Action item
Below are some records; output exactly the lines from the line with "have hz : (2" to the line with "exact (Nat.ModEq.add (Nat.modEq_zero_iff_dvd.mpr", both ends kept, and nothing more.
####################
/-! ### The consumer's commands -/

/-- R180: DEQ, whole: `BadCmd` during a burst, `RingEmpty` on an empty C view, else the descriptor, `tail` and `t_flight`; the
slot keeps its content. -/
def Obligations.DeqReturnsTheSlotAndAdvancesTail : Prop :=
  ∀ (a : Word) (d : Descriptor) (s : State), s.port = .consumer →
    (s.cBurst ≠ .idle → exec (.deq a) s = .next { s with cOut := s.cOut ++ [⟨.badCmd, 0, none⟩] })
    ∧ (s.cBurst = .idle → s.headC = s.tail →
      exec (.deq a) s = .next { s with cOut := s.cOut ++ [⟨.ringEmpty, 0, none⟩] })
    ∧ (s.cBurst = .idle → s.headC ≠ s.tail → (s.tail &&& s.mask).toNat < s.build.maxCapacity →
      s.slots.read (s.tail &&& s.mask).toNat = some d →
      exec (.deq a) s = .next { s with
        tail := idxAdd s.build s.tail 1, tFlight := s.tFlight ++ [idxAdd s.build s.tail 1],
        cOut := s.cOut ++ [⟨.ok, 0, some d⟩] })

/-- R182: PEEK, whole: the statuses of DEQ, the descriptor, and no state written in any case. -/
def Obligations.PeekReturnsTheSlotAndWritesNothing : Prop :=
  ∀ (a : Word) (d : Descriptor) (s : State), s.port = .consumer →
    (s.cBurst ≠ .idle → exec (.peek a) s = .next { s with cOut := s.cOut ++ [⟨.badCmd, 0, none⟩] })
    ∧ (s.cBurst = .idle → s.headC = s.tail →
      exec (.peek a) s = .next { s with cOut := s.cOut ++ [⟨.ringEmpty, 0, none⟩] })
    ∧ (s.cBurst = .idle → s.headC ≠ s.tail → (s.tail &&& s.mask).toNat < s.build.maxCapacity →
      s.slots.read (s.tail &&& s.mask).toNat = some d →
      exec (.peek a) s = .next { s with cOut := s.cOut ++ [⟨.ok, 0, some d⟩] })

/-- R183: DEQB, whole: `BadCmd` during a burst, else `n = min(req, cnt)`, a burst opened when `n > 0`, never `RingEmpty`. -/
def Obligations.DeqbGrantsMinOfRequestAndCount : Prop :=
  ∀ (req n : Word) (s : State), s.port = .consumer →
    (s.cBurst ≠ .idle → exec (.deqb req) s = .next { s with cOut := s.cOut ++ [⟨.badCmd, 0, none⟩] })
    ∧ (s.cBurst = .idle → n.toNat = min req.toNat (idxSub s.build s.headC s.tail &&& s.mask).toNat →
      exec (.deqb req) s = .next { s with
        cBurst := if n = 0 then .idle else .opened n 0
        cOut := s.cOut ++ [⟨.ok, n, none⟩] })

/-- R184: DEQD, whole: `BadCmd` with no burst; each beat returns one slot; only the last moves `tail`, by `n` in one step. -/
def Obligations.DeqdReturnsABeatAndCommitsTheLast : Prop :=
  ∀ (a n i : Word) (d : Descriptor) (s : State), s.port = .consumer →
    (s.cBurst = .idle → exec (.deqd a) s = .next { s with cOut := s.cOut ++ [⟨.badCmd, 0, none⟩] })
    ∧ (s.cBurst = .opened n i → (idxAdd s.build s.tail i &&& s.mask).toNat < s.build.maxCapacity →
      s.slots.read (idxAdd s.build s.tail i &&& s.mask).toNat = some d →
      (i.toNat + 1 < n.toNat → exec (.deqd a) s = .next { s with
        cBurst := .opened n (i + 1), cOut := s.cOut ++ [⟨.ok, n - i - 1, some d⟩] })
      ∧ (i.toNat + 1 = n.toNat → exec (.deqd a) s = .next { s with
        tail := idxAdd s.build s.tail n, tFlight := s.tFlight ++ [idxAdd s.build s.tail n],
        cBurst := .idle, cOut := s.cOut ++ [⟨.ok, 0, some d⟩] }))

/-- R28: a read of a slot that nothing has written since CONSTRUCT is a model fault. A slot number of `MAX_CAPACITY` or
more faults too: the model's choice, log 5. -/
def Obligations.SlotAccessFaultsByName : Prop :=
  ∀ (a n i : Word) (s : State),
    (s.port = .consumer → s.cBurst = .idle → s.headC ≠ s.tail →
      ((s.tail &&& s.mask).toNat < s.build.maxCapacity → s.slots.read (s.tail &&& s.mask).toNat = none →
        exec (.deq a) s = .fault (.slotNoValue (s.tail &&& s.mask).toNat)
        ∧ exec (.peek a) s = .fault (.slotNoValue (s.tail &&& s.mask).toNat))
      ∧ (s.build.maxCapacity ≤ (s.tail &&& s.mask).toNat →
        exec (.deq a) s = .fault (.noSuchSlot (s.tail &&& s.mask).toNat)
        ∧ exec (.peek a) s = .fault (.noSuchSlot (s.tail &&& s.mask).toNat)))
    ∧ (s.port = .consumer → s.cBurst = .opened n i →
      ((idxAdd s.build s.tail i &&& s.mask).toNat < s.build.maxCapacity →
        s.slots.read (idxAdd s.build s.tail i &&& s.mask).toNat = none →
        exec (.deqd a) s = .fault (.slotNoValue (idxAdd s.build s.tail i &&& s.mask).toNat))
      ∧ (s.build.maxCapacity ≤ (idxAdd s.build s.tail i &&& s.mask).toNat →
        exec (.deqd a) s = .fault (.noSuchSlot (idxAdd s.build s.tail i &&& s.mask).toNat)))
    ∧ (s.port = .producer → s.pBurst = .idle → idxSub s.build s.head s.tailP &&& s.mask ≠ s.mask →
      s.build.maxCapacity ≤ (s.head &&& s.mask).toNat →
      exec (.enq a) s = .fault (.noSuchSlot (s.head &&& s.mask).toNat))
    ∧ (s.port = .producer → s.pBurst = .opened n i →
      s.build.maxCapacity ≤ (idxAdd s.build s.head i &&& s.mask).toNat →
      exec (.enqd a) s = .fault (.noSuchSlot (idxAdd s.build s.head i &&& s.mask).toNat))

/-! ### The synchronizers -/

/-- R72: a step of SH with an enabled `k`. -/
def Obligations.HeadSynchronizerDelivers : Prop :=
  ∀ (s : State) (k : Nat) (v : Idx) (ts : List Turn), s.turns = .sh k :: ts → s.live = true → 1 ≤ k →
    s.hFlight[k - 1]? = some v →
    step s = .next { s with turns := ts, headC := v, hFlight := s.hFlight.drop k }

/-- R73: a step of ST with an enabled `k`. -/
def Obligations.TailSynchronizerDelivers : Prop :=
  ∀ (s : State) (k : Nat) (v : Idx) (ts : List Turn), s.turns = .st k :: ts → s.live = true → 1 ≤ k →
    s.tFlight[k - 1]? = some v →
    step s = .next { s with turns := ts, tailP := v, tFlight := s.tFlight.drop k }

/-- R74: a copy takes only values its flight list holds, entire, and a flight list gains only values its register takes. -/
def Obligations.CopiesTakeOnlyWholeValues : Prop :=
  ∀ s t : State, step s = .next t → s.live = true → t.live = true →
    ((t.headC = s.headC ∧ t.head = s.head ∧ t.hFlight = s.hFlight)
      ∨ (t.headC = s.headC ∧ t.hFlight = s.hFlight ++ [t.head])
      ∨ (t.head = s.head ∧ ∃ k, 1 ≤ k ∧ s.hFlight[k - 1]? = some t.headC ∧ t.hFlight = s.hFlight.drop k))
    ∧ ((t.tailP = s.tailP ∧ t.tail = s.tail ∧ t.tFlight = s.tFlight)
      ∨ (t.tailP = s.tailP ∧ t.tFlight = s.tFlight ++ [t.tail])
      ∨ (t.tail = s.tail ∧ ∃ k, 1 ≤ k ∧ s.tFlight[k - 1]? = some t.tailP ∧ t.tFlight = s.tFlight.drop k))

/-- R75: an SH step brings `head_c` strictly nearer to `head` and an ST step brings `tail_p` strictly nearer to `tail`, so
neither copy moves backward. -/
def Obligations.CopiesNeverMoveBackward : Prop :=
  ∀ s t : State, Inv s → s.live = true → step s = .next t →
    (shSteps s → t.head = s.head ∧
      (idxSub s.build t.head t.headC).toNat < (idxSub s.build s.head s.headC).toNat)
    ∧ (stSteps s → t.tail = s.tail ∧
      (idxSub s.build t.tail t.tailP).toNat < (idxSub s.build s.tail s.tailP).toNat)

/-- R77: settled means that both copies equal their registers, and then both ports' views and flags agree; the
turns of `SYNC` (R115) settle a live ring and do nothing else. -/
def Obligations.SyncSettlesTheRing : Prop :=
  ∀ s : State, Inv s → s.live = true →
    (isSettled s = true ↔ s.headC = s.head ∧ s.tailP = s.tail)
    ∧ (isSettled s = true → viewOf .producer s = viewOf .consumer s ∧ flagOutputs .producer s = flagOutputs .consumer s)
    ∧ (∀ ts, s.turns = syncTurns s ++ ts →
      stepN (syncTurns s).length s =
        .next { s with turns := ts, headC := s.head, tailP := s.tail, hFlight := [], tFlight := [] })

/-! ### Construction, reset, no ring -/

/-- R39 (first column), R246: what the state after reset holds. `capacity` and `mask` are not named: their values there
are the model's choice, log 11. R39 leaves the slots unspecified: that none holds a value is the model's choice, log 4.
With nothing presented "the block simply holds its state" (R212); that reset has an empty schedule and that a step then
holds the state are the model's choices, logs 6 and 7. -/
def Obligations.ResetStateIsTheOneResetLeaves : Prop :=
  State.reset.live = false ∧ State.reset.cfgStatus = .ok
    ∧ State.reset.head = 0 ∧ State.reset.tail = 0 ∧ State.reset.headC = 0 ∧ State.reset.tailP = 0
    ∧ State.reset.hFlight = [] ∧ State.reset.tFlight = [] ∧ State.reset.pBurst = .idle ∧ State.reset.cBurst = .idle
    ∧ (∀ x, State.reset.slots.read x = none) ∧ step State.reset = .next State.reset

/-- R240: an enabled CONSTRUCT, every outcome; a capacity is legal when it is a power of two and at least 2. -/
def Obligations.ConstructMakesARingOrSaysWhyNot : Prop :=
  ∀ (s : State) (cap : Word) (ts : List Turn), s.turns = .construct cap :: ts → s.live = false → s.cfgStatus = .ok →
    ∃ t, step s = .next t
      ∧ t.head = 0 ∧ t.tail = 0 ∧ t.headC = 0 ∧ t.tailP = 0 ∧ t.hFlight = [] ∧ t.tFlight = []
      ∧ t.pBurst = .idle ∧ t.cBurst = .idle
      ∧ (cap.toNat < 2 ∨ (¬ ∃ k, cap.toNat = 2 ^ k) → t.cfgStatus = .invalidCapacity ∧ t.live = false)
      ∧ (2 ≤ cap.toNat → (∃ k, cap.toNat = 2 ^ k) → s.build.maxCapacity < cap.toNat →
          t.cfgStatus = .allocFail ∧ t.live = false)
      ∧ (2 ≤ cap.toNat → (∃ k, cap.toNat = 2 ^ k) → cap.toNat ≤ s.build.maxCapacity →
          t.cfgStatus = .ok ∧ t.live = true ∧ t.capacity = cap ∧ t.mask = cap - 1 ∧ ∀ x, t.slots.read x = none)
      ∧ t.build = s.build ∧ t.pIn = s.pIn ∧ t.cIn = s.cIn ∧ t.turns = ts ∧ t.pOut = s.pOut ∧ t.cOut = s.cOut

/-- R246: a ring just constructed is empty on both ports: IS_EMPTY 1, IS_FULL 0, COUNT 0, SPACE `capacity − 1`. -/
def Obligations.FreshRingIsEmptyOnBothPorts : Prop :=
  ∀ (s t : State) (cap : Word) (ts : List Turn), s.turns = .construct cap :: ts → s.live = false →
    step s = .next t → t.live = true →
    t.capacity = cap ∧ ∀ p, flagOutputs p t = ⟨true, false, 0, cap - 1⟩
####################
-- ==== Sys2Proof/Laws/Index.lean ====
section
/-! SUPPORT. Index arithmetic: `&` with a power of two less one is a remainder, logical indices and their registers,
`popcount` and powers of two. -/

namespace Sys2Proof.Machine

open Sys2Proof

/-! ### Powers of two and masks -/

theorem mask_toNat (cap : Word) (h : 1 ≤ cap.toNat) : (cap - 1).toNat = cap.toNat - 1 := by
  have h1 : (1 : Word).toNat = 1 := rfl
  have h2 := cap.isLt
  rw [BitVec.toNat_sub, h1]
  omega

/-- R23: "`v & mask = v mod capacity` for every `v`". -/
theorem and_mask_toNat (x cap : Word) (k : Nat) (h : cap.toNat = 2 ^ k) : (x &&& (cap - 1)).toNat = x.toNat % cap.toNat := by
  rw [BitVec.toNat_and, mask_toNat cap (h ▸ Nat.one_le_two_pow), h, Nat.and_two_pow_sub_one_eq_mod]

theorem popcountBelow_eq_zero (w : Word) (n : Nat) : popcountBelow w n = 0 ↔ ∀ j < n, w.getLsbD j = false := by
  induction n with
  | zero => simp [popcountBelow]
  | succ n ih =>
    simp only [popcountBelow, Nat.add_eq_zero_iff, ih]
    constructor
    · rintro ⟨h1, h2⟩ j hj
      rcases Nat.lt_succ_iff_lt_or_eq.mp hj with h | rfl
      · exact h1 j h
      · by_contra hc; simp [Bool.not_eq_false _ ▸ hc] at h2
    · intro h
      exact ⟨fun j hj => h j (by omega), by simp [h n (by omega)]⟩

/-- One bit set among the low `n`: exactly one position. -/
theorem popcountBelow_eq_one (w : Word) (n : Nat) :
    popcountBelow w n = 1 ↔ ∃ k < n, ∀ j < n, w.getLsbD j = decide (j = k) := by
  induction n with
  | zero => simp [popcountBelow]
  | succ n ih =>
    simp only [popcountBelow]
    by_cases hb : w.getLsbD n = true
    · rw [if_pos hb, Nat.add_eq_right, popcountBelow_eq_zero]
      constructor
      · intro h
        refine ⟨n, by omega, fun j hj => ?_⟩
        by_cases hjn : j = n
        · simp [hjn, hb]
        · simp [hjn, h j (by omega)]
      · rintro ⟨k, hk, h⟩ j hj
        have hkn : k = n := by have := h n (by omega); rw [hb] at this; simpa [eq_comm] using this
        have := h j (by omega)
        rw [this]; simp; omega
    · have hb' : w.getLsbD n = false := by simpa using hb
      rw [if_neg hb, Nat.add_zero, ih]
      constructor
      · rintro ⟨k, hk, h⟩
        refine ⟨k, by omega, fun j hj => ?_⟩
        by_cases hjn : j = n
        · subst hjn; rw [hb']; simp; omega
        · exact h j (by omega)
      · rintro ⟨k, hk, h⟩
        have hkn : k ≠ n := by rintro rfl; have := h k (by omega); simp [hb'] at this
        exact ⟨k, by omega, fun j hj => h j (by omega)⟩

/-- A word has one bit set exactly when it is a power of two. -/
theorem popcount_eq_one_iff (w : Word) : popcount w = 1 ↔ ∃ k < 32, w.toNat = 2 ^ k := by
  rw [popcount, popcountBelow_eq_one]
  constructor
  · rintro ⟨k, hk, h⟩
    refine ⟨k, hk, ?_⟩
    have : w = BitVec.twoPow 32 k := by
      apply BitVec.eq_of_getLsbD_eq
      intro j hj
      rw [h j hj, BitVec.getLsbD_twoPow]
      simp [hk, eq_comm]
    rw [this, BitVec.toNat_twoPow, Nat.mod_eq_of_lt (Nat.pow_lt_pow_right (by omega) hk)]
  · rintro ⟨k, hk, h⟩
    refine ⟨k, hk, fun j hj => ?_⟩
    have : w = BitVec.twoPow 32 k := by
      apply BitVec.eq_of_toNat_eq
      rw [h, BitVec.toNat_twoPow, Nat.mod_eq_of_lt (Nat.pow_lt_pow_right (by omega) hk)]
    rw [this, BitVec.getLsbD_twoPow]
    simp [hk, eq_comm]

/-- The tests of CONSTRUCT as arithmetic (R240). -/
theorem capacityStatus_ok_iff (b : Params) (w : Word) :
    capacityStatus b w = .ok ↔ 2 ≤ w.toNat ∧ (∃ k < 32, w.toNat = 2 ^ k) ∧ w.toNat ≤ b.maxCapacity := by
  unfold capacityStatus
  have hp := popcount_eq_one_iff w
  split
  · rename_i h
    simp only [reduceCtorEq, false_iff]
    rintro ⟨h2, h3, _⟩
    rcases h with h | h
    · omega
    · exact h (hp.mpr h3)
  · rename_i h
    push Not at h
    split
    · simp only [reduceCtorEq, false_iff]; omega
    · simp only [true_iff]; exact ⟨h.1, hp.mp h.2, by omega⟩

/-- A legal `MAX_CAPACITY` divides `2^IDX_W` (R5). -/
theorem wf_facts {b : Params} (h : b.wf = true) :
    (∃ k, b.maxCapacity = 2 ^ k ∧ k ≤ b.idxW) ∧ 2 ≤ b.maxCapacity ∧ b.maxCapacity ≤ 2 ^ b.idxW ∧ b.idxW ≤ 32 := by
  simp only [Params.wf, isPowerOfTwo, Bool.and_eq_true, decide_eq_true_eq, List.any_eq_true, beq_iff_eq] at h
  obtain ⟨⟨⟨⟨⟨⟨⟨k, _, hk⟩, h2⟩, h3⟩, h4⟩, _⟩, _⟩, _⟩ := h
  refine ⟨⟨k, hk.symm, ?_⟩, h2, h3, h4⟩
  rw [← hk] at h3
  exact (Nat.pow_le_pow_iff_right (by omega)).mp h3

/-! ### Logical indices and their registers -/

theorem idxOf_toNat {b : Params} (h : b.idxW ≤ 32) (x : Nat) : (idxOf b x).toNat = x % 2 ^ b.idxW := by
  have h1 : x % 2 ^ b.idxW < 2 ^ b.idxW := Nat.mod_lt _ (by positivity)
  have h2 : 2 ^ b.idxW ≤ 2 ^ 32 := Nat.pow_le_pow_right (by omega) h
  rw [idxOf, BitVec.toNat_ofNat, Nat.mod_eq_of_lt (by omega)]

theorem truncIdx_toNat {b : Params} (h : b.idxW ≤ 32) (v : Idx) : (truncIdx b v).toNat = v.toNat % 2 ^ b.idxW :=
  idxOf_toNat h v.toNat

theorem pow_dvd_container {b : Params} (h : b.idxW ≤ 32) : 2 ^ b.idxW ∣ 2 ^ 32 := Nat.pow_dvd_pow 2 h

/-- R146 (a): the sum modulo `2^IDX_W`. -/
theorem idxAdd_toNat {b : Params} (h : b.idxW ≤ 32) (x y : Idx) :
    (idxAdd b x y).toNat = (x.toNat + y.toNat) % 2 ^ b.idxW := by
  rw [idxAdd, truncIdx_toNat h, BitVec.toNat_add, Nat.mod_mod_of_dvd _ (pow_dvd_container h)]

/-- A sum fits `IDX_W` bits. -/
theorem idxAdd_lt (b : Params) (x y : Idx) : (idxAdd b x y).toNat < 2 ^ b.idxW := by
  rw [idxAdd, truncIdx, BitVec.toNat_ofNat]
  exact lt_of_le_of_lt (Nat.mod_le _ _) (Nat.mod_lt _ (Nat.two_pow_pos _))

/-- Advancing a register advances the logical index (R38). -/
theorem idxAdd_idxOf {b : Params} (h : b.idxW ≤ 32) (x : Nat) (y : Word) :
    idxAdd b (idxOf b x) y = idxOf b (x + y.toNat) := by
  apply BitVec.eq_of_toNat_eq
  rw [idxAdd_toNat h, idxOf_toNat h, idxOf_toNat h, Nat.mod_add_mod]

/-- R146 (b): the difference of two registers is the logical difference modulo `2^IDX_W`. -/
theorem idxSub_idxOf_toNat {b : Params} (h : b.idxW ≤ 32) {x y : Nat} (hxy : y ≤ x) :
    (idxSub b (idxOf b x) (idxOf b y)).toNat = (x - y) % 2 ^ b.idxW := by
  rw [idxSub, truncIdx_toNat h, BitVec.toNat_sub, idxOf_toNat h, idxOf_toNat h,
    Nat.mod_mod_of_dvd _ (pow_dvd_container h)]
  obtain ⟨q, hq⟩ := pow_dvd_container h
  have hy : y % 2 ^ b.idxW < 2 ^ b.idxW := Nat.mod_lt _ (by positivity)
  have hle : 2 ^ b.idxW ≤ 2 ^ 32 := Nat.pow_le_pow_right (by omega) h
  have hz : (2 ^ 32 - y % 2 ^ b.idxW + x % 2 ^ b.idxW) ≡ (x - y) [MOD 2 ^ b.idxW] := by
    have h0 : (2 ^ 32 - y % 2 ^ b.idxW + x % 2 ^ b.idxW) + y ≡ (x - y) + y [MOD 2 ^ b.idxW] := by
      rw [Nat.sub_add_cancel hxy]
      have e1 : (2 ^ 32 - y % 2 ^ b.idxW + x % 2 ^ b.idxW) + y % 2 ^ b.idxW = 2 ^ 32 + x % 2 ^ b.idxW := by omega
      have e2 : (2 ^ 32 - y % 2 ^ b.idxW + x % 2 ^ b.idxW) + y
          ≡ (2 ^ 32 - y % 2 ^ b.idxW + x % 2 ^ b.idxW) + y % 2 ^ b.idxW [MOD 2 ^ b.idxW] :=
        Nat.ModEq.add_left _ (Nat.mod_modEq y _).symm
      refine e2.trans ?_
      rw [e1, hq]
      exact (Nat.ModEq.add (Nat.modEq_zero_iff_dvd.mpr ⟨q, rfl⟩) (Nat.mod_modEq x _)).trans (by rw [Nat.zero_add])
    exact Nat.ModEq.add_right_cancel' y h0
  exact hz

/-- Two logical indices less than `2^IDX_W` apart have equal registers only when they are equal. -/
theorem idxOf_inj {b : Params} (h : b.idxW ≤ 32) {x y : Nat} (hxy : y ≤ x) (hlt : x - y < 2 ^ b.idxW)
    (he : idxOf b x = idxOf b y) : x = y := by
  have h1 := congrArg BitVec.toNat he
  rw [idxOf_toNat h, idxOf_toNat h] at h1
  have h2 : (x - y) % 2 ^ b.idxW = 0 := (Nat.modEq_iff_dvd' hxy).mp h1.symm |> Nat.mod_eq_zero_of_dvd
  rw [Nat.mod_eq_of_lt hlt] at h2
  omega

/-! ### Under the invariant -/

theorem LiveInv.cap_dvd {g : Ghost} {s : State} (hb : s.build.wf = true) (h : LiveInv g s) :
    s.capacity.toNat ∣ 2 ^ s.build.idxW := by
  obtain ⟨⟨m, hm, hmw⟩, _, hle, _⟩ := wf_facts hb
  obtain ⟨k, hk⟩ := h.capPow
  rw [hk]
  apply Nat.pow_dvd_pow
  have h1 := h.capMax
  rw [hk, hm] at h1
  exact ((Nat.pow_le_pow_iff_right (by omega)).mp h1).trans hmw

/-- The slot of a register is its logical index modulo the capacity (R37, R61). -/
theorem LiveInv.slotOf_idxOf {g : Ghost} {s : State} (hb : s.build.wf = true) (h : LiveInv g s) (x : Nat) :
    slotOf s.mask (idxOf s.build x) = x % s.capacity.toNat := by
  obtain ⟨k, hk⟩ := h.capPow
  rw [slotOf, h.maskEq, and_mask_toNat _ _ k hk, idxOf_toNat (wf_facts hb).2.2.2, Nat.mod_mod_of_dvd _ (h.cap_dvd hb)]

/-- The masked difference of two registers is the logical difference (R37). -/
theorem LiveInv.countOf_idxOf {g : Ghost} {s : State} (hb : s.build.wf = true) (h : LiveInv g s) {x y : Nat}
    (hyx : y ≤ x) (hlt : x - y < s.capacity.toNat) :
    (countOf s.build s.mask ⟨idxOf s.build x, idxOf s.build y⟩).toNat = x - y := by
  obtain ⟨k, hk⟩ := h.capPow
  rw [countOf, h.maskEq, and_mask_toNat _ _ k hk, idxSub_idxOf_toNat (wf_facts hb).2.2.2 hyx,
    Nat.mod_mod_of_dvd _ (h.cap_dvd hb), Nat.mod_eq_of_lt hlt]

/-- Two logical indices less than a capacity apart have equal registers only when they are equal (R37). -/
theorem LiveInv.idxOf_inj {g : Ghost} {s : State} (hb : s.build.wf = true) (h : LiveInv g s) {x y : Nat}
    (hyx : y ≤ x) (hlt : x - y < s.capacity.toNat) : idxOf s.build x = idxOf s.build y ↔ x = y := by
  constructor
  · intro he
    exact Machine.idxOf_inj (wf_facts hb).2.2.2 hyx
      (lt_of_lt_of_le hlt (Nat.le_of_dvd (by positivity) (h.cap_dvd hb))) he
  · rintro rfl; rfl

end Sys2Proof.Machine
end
####################
Solution
  have hz : (2 ^ 32 - y % 2 ^ b.idxW + x % 2 ^ b.idxW) ≡ (x - y) [MOD 2 ^ b.idxW] := by
    have h0 : (2 ^ 32 - y % 2 ^ b.idxW + x % 2 ^ b.idxW) + y ≡ (x - y) + y [MOD 2 ^ b.idxW] := by
      rw [Nat.sub_add_cancel hxy]
      have e1 : (2 ^ 32 - y % 2 ^ b.idxW + x % 2 ^ b.idxW) + y % 2 ^ b.idxW = 2 ^ 32 + x % 2 ^ b.idxW := by omega
      have e2 : (2 ^ 32 - y % 2 ^ b.idxW + x % 2 ^ b.idxW) + y
          ≡ (2 ^ 32 - y % 2 ^ b.idxW + x % 2 ^ b.idxW) + y % 2 ^ b.idxW [MOD 2 ^ b.idxW] :=
        Nat.ModEq.add_left _ (Nat.mod_modEq y _).symm
      refine e2.trans ?_
      rw [e1, hq]
      exact (Nat.ModEq.add (Nat.modEq_zero_iff_dvd.mpr ⟨q, rfl⟩) (Nat.mod_modEq x _)).trans (by rw [Nat.zero_add])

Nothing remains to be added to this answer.